How do I ignore an exception?

@Daniel has already provided the canonical method to use to do this. Look through the other methods in scala.util.control.Exception--they are quite helpful and generic!

If you need to get a return value out of the try block, use failing instead of ignoring (but be aware that the result is an Any, i.e. not typesafe).
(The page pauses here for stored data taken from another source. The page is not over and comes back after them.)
-- ==== Sys2Proof/Machine/Reads.lean ====
section
/-!
DEFINITION. Motion parameters (0x3000 to 0x9FFF) that report other state, computed where they are read.
-/
namespace Sys2Proof.Machine

/-- Elements of a float32 × n report, element 0 lowest. -/
def packF (l : List Nat) : Nat := l.foldr (fun x a => x % 2 ^ 32 + a * 2 ^ 32) 0

/-- The value of a motion parameter, active copy. -/
def State.motionValue (s : State) (idx i : Nat) : Nat :=
  if idx = P.LoopDelay then ratToF32 (s.loopDelay i)
  else if idx = P.LoopCurGainMax then ratToF32 (s.curGainMax i)
  else if idx = P.GmApplied then packF ((List.range 8).map (s.applied i))
  else if idx = P.CmpState then setBit (s.rd idx i) 1 ((s.cmpU i).outAt s.lineNs)
  else if idx = P.CplState then
    let p (k : Nat) : Bool := (s.cplr i).pend.elim false fun x => x.kind == k
    setBit (setBit (setBit (s.rd idx i) cENGPEND (p 0 || s.hasCommit 0x0706 i)) cCHGPEND (p 2 || s.cplStaged.contains i)) cDISPEND (p 1 || s.hasCommit 0x0707 i)
  else if idx = P.MstChecksum then crc32 (s.mstBytes i)
  else if idx = P.MstUsers then ((List.range 128).filter fun a => s.axisOn a && s.rd P.ModStepTable a == i).length
  else if idx = P.FeRideMinBus then ratToF32 s.rideMinBus
  else if idx = P.DqOwner then s.dqOwner i
  else if idx = P.DqDiag then setBit (s.rd idx i) 0 (s.dqLevel i s.lineNs)
  else if idx = P.GroupSupply then Config.measured idx i s.time.tick
  else s.rd idx i

end Sys2Proof.Machine
end

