/-- What safety inputs, test pulses, processor checks, supply and start-up do: the cases listed. Inputs are SI00 to SI11, groups 0 to 7. An
internal fault c, where none was, makes the fault number c and puts every group in state 5 in both processors. A sample of a processor
moves the filters of the 12 inputs on its channel, its own test pulse left out, and what follows from their levels (State.sampled). A
discrepancy that has lasted its time becomes the input fault it stands for. A test pulse of channel A (b false) or B that an input with
test pulses does not follow is input fault 3, noted for that channel, and the tick of the pulse is kept; a readback fault is internal
fault 8. A safety cycle in which link, banks, states, supply and temperature are right and no output is on that its processor holds off:
the sequence number rises by 1 modulo 256, the levels are exchanged and the groups evaluated (safExchange, safEvals), a reset that was
given acts (safReset), and both status frames go out. The second cycle in a row whose link fails, or whose processors' group states
differ, is internal fault 3. A cycle whose supply is outside its limits is internal fault 5. An output test pulse that both readbacks
follow changes nothing; one that the first does not follow is internal fault 6; one that only the second does not follow internal fault
7. A self-test that passes changes nothing; one that fails is internal fault 4. Loss of the supply is internal fault 5, and the STO
lines of all groups, and no SS1 line, read active. Start-up with equal switch banks whose parity is odd takes the configuration and
notes the tick; the bank is noted whatever comes of it; with parity even it is internal fault 2. Rests on 11_safety.md (parts of R308,
R309, R311, R312, R313, R315, R316, R323, R326, R331). -/
def Obligations.SafetyInputsAndProcessorsAct : Prop :=
  (∀ (t : Nat) (p : Nat) (l : Nat) (s : State),
      p < 2 →
      tabSorted none s.saf.ins = true →
      ∃ s', exec (.safetyInputSample t p l) s = .next s' ∧ (∀ i, i < 12 → s'.safIn i = (s.advance t).sampled p i (bitOf l i))) ∧
  (∀ (t : Nat) (n : Nat) (s : State),
      n < 12 →
      tabSorted none s.saf.ins = true →
      (s.safIn n).dis ≠ 0 →
      (s.safIn n).disAt + discNs s.saf.bank < (s.advance t).time.tick →
      ∃ s', exec (.discrepancyTimeout t n) s = .next s' ∧ (s'.safIn n).code = (s.safIn n).dis ∧ (s'.safIn n).dis = 0 ∧ (s'.safIn n).stage = 0) ∧
  (∀ (t : Nat) (b : Bool) (w : Nat) (i : Nat) (s : State),
      bitOf w 24 = false →
      i < 12 →
      tabSorted none s.saf.ins = true →
      s.saf.sw (i / 2 + 1) = false →
      bitOf w i = true →
      ∃ s', exec (.testPulse t b w) s = .next s' ∧ (s'.safIn i).code = 3 ∧ (s'.safIn i).short = (s.safIn i).short.set b.toNat true ∧ s'.saf.tpAt = s.saf.tpAt.set b.toNat (some (s.advance t).time.tick)) ∧
  (∀ (t : Nat) (b : Bool) (w : Nat) (s : State),
      bitOf w 24 = true →
      s.saf.fault = 0 →
      ∃ s', exec (.testPulse t b w) s = .next s' ∧ s'.saf.fault = 8 ∧ (∀ x ∈ s'.saf.prs, x.gs = List.replicate 8 5)) ∧
  (∀ (t : Nat) (i : SafetyObs) (s : State) (s2 : State) (s3 : State),
      i.linkOk = true →
      (s.proc 0).gs = (s.proc 1).gs →
      i.bankA = s.saf.bank →
      i.bankB = s.saf.bank →
      i.supplyOk = true →
      i.tempOk = true →
      ((List.range 8).all fun g => (s.stoOn 0 g || !bitOf i.readA g) && (s.stoOn 1 g || !bitOf i.readB g)) = true →
      s2 = ((s.advance t).setSaf { s.saf with linkBad := 0, differ := 0, outRb := i.readA % 256 + 256 * (i.readB % 256), seq := (s.saf.seq + 1) % 256 }).safExchange.safEvals →
      (s3 = if s2.saf.rstDue then s2.safReset else s2) →
      exec (.safetyCycle t i) s = .next ((s3.frame .safety 0 (s3.safFrame 0)).frame .safety 1 (s3.safFrame 1))) ∧
  (∀ (t : Nat) (i : SafetyObs) (s : State),
      i.bankA = s.saf.bank →
      i.bankB = s.saf.bank →
      s.saf.fault = 0 →
      (i.linkOk = false ∧ 1 ≤ s.saf.linkBad) ∨ (i.linkOk = true ∧ (s.proc 0).gs ≠ (s.proc 1).gs ∧ 1 ≤ s.saf.differ) →
      ∃ s', exec (.safetyCycle t i) s = .next s' ∧ s'.saf.fault = 3 ∧ (∀ x ∈ s'.saf.prs, x.gs = List.replicate 8 5)) ∧
  (∀ (t : Nat) (i : SafetyObs) (s : State),
      i.linkOk = true →
      (s.proc 0).gs = (s.proc 1).gs →
      i.bankA = s.saf.bank →
      i.bankB = s.saf.bank →
      i.supplyOk = false →
      s.saf.fault = 0 →
      ∃ s', exec (.safetyCycle t i) s = .next s' ∧ s'.saf.fault = 5 ∧ (∀ x ∈ s'.saf.prs, x.gs = List.replicate 8 5)) ∧
  (∀ (t : Nat) (o : Nat) (b : Bool) (s : State),
      o < 8 →
      exec (.stoTestPulse t o b true true) s = .next ((s.advance t))) ∧
  (∀ (t : Nat) (o : Nat) (b : Bool) (d : Bool) (s : State),
      o < 8 →
      s.saf.fault = 0 →
      ∃ s', exec (.stoTestPulse t o b false d) s = .next s' ∧ s'.saf.fault = 6 ∧ (∀ x ∈ s'.saf.prs, x.gs = List.replicate 8 5)) ∧
  (∀ (t : Nat) (o : Nat) (b : Bool) (s : State),
      o < 8 →
      s.saf.fault = 0 →
      ∃ s', exec (.stoTestPulse t o b true false) s = .next s' ∧ s'.saf.fault = 7 ∧ (∀ x ∈ s'.saf.prs, x.gs = List.replicate 8 5)) ∧
  (∀ (t : Nat) (p : Nat) (s : State),
      p < 2 →
      exec (.safetySelfTest t p true) s = .next ((s.advance t))) ∧
  (∀ (t : Nat) (p : Nat) (s : State),
      p < 2 →
      s.saf.fault = 0 →
      ∃ s', exec (.safetySelfTest t p false) s = .next s' ∧ s'.saf.fault = 4 ∧ (∀ x ∈ s'.saf.prs, x.gs = List.replicate 8 5)) ∧
  (∀ (t : Nat) (s : State),
      s.ordered →
      s.saf.fault = 0 →
      ∃ s', exec (.safetySupplyLoss t) s = .next s' ∧ s'.saf.fault = 5 ∧ (∀ x ∈ s'.saf.prs, x.gs = List.replicate 8 5) ∧ s'.saf.powered = false ∧ s'.rd P.SafLines 0 = 0xFF) ∧
  (∀ (t : Nat) (b : Nat) (s : State),
      s.saf.started = false →
      s.saf.fault = 0 →
      bankParity b = true →
      ∃ s', exec (.safetyStartupComplete t true b b true) s = .next s' ∧ s'.saf.started = true ∧ s'.saf.bankOk = true ∧ s'.saf.bank = b % 65536 ∧ s'.saf.up = (s.advance t).time.tick) ∧
  (∀ (t : Nat) (b : Nat) (s : State),
      s.saf.started = false →
      s.saf.fault = 0 →
      bankParity b = false →
      ∃ s', exec (.safetyStartupComplete t true b b true) s = .next s' ∧ s'.saf.fault = 2 ∧ (∀ x ∈ s'.saf.prs, x.gs = List.replicate 8 5) ∧ s'.saf.bank = b % 65536)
You can also write your own exception-catcher, which will be a little slow for heavy-duty work but otherwise nice to use:

class DefaultOn[E <: Exception] {
  def apply[A](default: => A)(f: => A)(implicit m: Manifest[E]) = {
    try { f } catch { case x if (m.erasure.isInstance(x)) => default }
  }
}
object DefaultOn { def apply[E <: Exception] = new DefaultOn[E] }

scala> DefaultOn[NumberFormatException](0) { "Hi".toInt }
res0: Int = 0

Or if you like options:

class TryOption[E <: Exception] {
  def apply[A](f: => A)(implicit m: Manifest[E]) = {
    try { Some(f) } catch { case x if (m.erasure.isInstance(x)) => None }
  }
}
object TryOption { def apply[E <: Exception] = new TryOption[E] }

scala> TryOption[NumberFormatException] { "Hi".toInt }
res1: Option[Int] = None

Or you can be inspired by this plus the library routines and create your own methods to ignore multiple different exceptions and preserve types on the return value.

scala.util.control.Exception.ignoring(classOf[ExceptionType]) {
  ... // Some throwing code
}